▶ **REQUIREMENT**
Task for the listing below: copy it out in full, exactly.

▶ **PROVIDED MATERIAL**
-- ==== Sys2Proof/Machine/Ending.lean ====
section
/-! DEFINITION. Ending: when a run of the chip has ended (spec R1056, D57), and which runs are fair (R1050, R1240). -/

namespace Sys2Proof.Machine

open Sys2Proof

/-! ## Quiet devices (R1056, D57) -/

/-- May a DMA channel move: a burst or a parameter block is pending, or it is ready for a new burst (R1111)? -/
def State.channelWorks (s : State) (c : Fin 16) : Bool :=
  let ch := s.channel c
  ch.moving || (s.dmaClock c && (ch.loadPending || if isMemChannel c then s.memReady c else s.portMayMove c))

/-- Has the UART characters to send? -/
def Uart.works (u : Uart) : Bool := u.divisor != 0 && (!u.txFifo.isEmpty || u.txSr.isSome)
/-- Has a SWIC something to send? -/
def Swic.works (w : Swic) : Bool := w.inRun && (w.flControl || !w.txFifo.isEmpty || (w.txType.isSome && w.txByte == 0))
/-- Has an MFBSP port words queued? -/
def Mfbsp.queued (m : Mfbsp) : Bool :=
  m.on && !m.clash && (!m.txWords.isEmpty || !m.txSync.isEmpty || m.txHalf.isSome || m.txShift.isSome)
/-- Can an MFBSP port send of its own: with its own clock and frame, or as long as the far end of a link keeps LACK high (R1180,
R1181)? -/
def Mfbsp.works (m : Mfbsp) : Bool :=
  m.queued && (m.txShift.isSome || (if m.serial then isSet m.tctr 0 && m.ownTx else m.ltran && isSet m.pins 0))

/-- Has no device work pending: DMA, DSP, SDRAM commands, queued output of the ports? -/
def State.devicesQuiet (s : State) : Bool :=
  ((List.finRange 16).all fun c => !s.channelWorks c) && !s.dspRunning && !(s.sys.coreClockOn && s.mport.sdrBusy) &&
  !(s.sys.coreClockOn && s.uart.works) && !(s.swicClock false && s.swic0.works) && !(s.swicClock true && s.swic1.works) &&
  !(s.mfbspClock && s.mfbsp.toList.any Mfbsp.queued)

/-! ## Stopping conditions (R1056) -/

/-- Is a move the host's: an input from outside, which comes only if the schedule names it? -/
def Move.fromHost : Move → Bool
  | .between _ | .uartStart | .uartRx _ _ | .swicIn _ _ | .mfbspRxStart _ | .mfbspRx _ _ | .mfbspBad _ | .mfbspPins _ _ | .nIrq _
  | .nmi _ | .nDmar _ | .flyIn _ _ | .eccFault _ | .cacheFault _ | .reset => true
  | .clk | .rtt | .sdrDone | .dma _ | .dsp _ | .dspBegin _ | .dspEnd | .swicTx _ | .mfbspTxStart _ | .mfbspTx _ => false

/-- The states that a waiting chip can come to without a CPU step: by moves of its agents, and by the schedule. -/
inductive ComesTo : State → State → Prop where
  | refl (s : State) : ComesTo s s
  | agent {s t u : State} (m : Move) (h : m.fromHost = false) (hm : agentOutcome (agentMove m s) = .next t) (hu : ComesTo t u) :
      ComesTo s u
  | schedule {s t u : State} (h : s.moves ≠ []) (hm : runStep s = .next t) (hu : ComesTo t u) : ComesTo s u

/-- Condition (a): the CPU waits, and no interrupt source that Status and the mask registers enable can still fire, nor an NMI, nor
a reset come. -/
def State.waitsForEver (s : State) : Prop :=
  s.waiting = true ∧ ∀ t, ComesTo s t → t.waiting = true ∧ t.maskedRequest = false ∧ t.nmiPending = false

/-- An event of the pins nIRQ or NMI, or a reset, stands in the schedule. -/
def Move.wakes : Move → Bool
  | .nIrq _ | .nmi _ | .reset => true
  | _ => false

/-- Condition (b): the core clock is off and no pin event follows. -/
def State.clockOffForEver (s : State) : Bool := !s.sys.coreClockOn && s.sys.nIrq == 0xF && !s.moves.any Move.wakes

/-- The run has ended: condition (a), (b), or (c) the PC a host names is reached; and the devices are quiet. -/
def State.ended (s : State) (stop : Option Word) : Prop :=
  s.devicesQuiet = true ∧ (s.waitsForEver ∨ s.clockOffForEver = true ∨ stop = some s.pc)

/-! ## Agents and fairness (R1050, R1240) -/

/-- The agents of R1050; `time` delivers the CLK ticks of IT, WDT and Count. -/
inductive Agent where
  | cpu
  | dsp
  | dma (c : BitVec 4)
  | time
  | rtt
  | sdram
  | uart
  | swic (n : Bool)
  | mfbsp (p : BitVec 2)
  | host
  deriving DecidableEq, Repr

/-- The agent of a move. -/
def Move.agent : Move → Agent
  | .clk => .time
  | .rtt => .rtt
  | .sdrDone => .sdram
  | .dma c => .dma c
  | .dsp _ | .dspBegin _ | .dspEnd => .dsp
  | .uartStart | .uartRx _ _ => .uart
  | .swicIn n _ | .swicTx n => .swic n
  | .mfbspTxStart p | .mfbspRxStart p | .mfbspTx p | .mfbspRx p _ | .mfbspBad p => .mfbsp p
  | .between _ | .mfbspPins _ _ | .nIrq _ | .nmi _ | .nDmar _ | .flyIn _ _ | .eccFault _ | .cacheFault _ | .reset => .host

/-- Is an agent enabled (R1050)? Ports are while they can send; what arrives is the host's. -/
def State.enabled (s : State) : Agent → Bool
  | .cpu => s.sys.coreClockOn && (!s.waiting || s.maskedRequest || s.nmiPending)
  | .dsp => s.dspRunning
  | .dma c => s.channelWorks c.toFin
  | .time => s.sys.coreClockOn
  | .rtt => s.rttDue
  | .sdram => s.sys.coreClockOn && s.mport.sdrBusy
  | .uart => s.sys.coreClockOn && s.uart.works
  | .swic n => s.swicClock n && (s.swic n).works
  | .mfbsp p => s.mfbspClock && s.mfbsp[p.toFin].works
  | .host => false

/-- The agents that a CLK tick moves, also the tick that a CPU step brings: `time`, and the UART, whose transmitter it drives (R1051,
R1170). -/
def ticks : Agent → Bool
  | .time | .uart => true
  | _ => false

/-- An agent takes the chip from s to t. -/
def MovedBy (a : Agent) (s t : State) : Prop :=
  ((a = .cpu ∨ (ticks a = true ∧ t.clk = s.clk + 1)) ∧ cpuStep s = .next t) ∨
    ∃ m : Move, (m.agent = a ∨ (m = .clk ∧ ticks a = true)) ∧ agentOutcome (agentMove m s) = .next t

/-- What a move of an agent does for that agent: a CPU step that no burst holds off (R1055), a tick delivered, or a change of the
agent's own state. -/
def State.progress (s t : State) : Agent → Bool
  | .cpu => (s.holder none s.cpuSlaves).isNone
  | .dsp => t.dsp != s.dsp
  | .dma c => t.channel c.toFin != s.channel c.toFin
  | .time => t.clk != s.clk
  | .rtt => decide (t.rttGap < s.rttGap)
  | .sdram => t.mport != s.mport
  | .uart => t.clk != s.clk || t.uart != s.uart
  | .swic n => t.swic n != s.swic n
  | .mfbsp p => t.mfbsp[p.toFin] != s.mfbsp[p.toFin]
  | .host => true

/-- A run of the chip: one move after the other (R1051). -/
def IsRun (r : Nat → State) : Prop := ∀ n, ∃ a, MovedBy a (r n) (r (n + 1))

/-- A fair run: every enabled agent eventually moves, with effect, unless it ceases to be enabled (R1240). -/
def FairRun (r : Nat → State) : Prop :=
  IsRun r ∧ ∀ a n, (r n).enabled a = true →
    ∃ k, n ≤ k ∧ ((MovedBy a (r k) (r (k + 1)) ∧ (r k).progress (r (k + 1)) a = true) ∨ (r k).enabled a = false)

end Sys2Proof.Machine
end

▶ **ANSWER TO THE PROBLEM**
-- ==== Sys2Proof/Machine/Ending.lean ====
section
/-! DEFINITION. Ending: when a run of the chip has ended (spec R1056, D57), and which runs are fair (R1050, R1240). -/

namespace Sys2Proof.Machine

open Sys2Proof

/-! ## Quiet devices (R1056, D57) -/

/-- May a DMA channel move: a burst or a parameter block is pending, or it is ready for a new burst (R1111)? -/
def State.channelWorks (s : State) (c : Fin 16) : Bool :=
  let ch := s.channel c
  ch.moving || (s.dmaClock c && (ch.loadPending || if isMemChannel c then s.memReady c else s.portMayMove c))

/-- Has the UART characters to send? -/
def Uart.works (u : Uart) : Bool := u.divisor != 0 && (!u.txFifo.isEmpty || u.txSr.isSome)
/-- Has a SWIC something to send? -/
def Swic.works (w : Swic) : Bool := w.inRun && (w.flControl || !w.txFifo.isEmpty || (w.txType.isSome && w.txByte == 0))
/-- Has an MFBSP port words queued? -/
def Mfbsp.queued (m : Mfbsp) : Bool :=
  m.on && !m.clash && (!m.txWords.isEmpty || !m.txSync.isEmpty || m.txHalf.isSome || m.txShift.isSome)
/-- Can an MFBSP port send of its own: with its own clock and frame, or as long as the far end of a link keeps LACK high (R1180,
R1181)? -/
def Mfbsp.works (m : Mfbsp) : Bool :=
  m.queued && (m.txShift.isSome || (if m.serial then isSet m.tctr 0 && m.ownTx else m.ltran && isSet m.pins 0))

/-- Has no device work pending: DMA, DSP, SDRAM commands, queued output of the ports? -/
def State.devicesQuiet (s : State) : Bool :=
  ((List.finRange 16).all fun c => !s.channelWorks c) && !s.dspRunning && !(s.sys.coreClockOn && s.mport.sdrBusy) &&
  !(s.sys.coreClockOn && s.uart.works) && !(s.swicClock false && s.swic0.works) && !(s.swicClock true && s.swic1.works) &&
  !(s.mfbspClock && s.mfbsp.toList.any Mfbsp.queued)

/-! ## Stopping conditions (R1056) -/

/-- Is a move the host's: an input from outside, which comes only if the schedule names it? -/
def Move.fromHost : Move → Bool
  | .between _ | .uartStart | .uartRx _ _ | .swicIn _ _ | .mfbspRxStart _ | .mfbspRx _ _ | .mfbspBad _ | .mfbspPins _ _ | .nIrq _
  | .nmi _ | .nDmar _ | .flyIn _ _ | .eccFault _ | .cacheFault _ | .reset => true
  | .clk | .rtt | .sdrDone | .dma _ | .dsp _ | .dspBegin _ | .dspEnd | .swicTx _ | .mfbspTxStart _ | .mfbspTx _ => false

/-- The states that a waiting chip can come to without a CPU step: by moves of its agents, and by the schedule. -/
inductive ComesTo : State → State → Prop where
  | refl (s : State) : ComesTo s s
  | agent {s t u : State} (m : Move) (h : m.fromHost = false) (hm : agentOutcome (agentMove m s) = .next t) (hu : ComesTo t u) :
      ComesTo s u
  | schedule {s t u : State} (h : s.moves ≠ []) (hm : runStep s = .next t) (hu : ComesTo t u) : ComesTo s u

/-- Condition (a): the CPU waits, and no interrupt source that Status and the mask registers enable can still fire, nor an NMI, nor
a reset come. -/
def State.waitsForEver (s : State) : Prop :=
  s.waiting = true ∧ ∀ t, ComesTo s t → t.waiting = true ∧ t.maskedRequest = false ∧ t.nmiPending = false

/-- An event of the pins nIRQ or NMI, or a reset, stands in the schedule. -/
def Move.wakes : Move → Bool
  | .nIrq _ | .nmi _ | .reset => true
  | _ => false

/-- Condition (b): the core clock is off and no pin event follows. -/
def State.clockOffForEver (s : State) : Bool := !s.sys.coreClockOn && s.sys.nIrq == 0xF && !s.moves.any Move.wakes

/-- The run has ended: condition (a), (b), or (c) the PC a host names is reached; and the devices are quiet. -/
def State.ended (s : State) (stop : Option Word) : Prop :=
  s.devicesQuiet = true ∧ (s.waitsForEver ∨ s.clockOffForEver = true ∨ stop = some s.pc)

/-! ## Agents and fairness (R1050, R1240) -/

/-- The agents of R1050; `time` delivers the CLK ticks of IT, WDT and Count. -/
inductive Agent where
  | cpu
  | dsp
  | dma (c : BitVec 4)
  | time
  | rtt
  | sdram
  | uart
  | swic (n : Bool)
  | mfbsp (p : BitVec 2)
  | host
  deriving DecidableEq, Repr

/-- The agent of a move. -/
def Move.agent : Move → Agent
  | .clk => .time
  | .rtt => .rtt
  | .sdrDone => .sdram
  | .dma c => .dma c
  | .dsp _ | .dspBegin _ | .dspEnd => .dsp
  | .uartStart | .uartRx _ _ => .uart
  | .swicIn n _ | .swicTx n => .swic n
  | .mfbspTxStart p | .mfbspRxStart p | .mfbspTx p | .mfbspRx p _ | .mfbspBad p => .mfbsp p
  | .between _ | .mfbspPins _ _ | .nIrq _ | .nmi _ | .nDmar _ | .flyIn _ _ | .eccFault _ | .cacheFault _ | .reset => .host

/-- Is an agent enabled (R1050)? Ports are while they can send; what arrives is the host's. -/
def State.enabled (s : State) : Agent → Bool
  | .cpu => s.sys.coreClockOn && (!s.waiting || s.maskedRequest || s.nmiPending)
  | .dsp => s.dspRunning
  | .dma c => s.channelWorks c.toFin
  | .time => s.sys.coreClockOn
  | .rtt => s.rttDue
  | .sdram => s.sys.coreClockOn && s.mport.sdrBusy
  | .uart => s.sys.coreClockOn && s.uart.works
  | .swic n => s.swicClock n && (s.swic n).works
  | .mfbsp p => s.mfbspClock && s.mfbsp[p.toFin].works
  | .host => false

/-- The agents that a CLK tick moves, also the tick that a CPU step brings: `time`, and the UART, whose transmitter it drives (R1051,
R1170). -/
def ticks : Agent → Bool
  | .time | .uart => true
  | _ => false

/-- An agent takes the chip from s to t. -/
def MovedBy (a : Agent) (s t : State) : Prop :=
  ((a = .cpu ∨ (ticks a = true ∧ t.clk = s.clk + 1)) ∧ cpuStep s = .next t) ∨
    ∃ m : Move, (m.agent = a ∨ (m = .clk ∧ ticks a = true)) ∧ agentOutcome (agentMove m s) = .next t

/-- What a move of an agent does for that agent: a CPU step that no burst holds off (R1055), a tick delivered, or a change of the
agent's own state. -/
def State.progress (s t : State) : Agent → Bool
  | .cpu => (s.holder none s.cpuSlaves).isNone
  | .dsp => t.dsp != s.dsp
  | .dma c => t.channel c.toFin != s.channel c.toFin
  | .time => t.clk != s.clk
  | .rtt => decide (t.rttGap < s.rttGap)
  | .sdram => t.mport != s.mport
  | .uart => t.clk != s.clk || t.uart != s.uart
  | .swic n => t.swic n != s.swic n
  | .mfbsp p => t.mfbsp[p.toFin] != s.mfbsp[p.toFin]
  | .host => true

/-- A run of the chip: one move after the other (R1051). -/
def IsRun (r : Nat → State) : Prop := ∀ n, ∃ a, MovedBy a (r n) (r (n + 1))

/-- A fair run: every enabled agent eventually moves, with effect, unless it ceases to be enabled (R1240). -/
def FairRun (r : Nat → State) : Prop :=
  IsRun r ∧ ∀ a n, (r n).enabled a = true →
    ∃ k, n ≤ k ∧ ((MovedBy a (r k) (r (k + 1)) ∧ (r k).progress (r (k + 1)) a = true) ∨ (r k).enabled a = false)

end Sys2Proof.Machine
end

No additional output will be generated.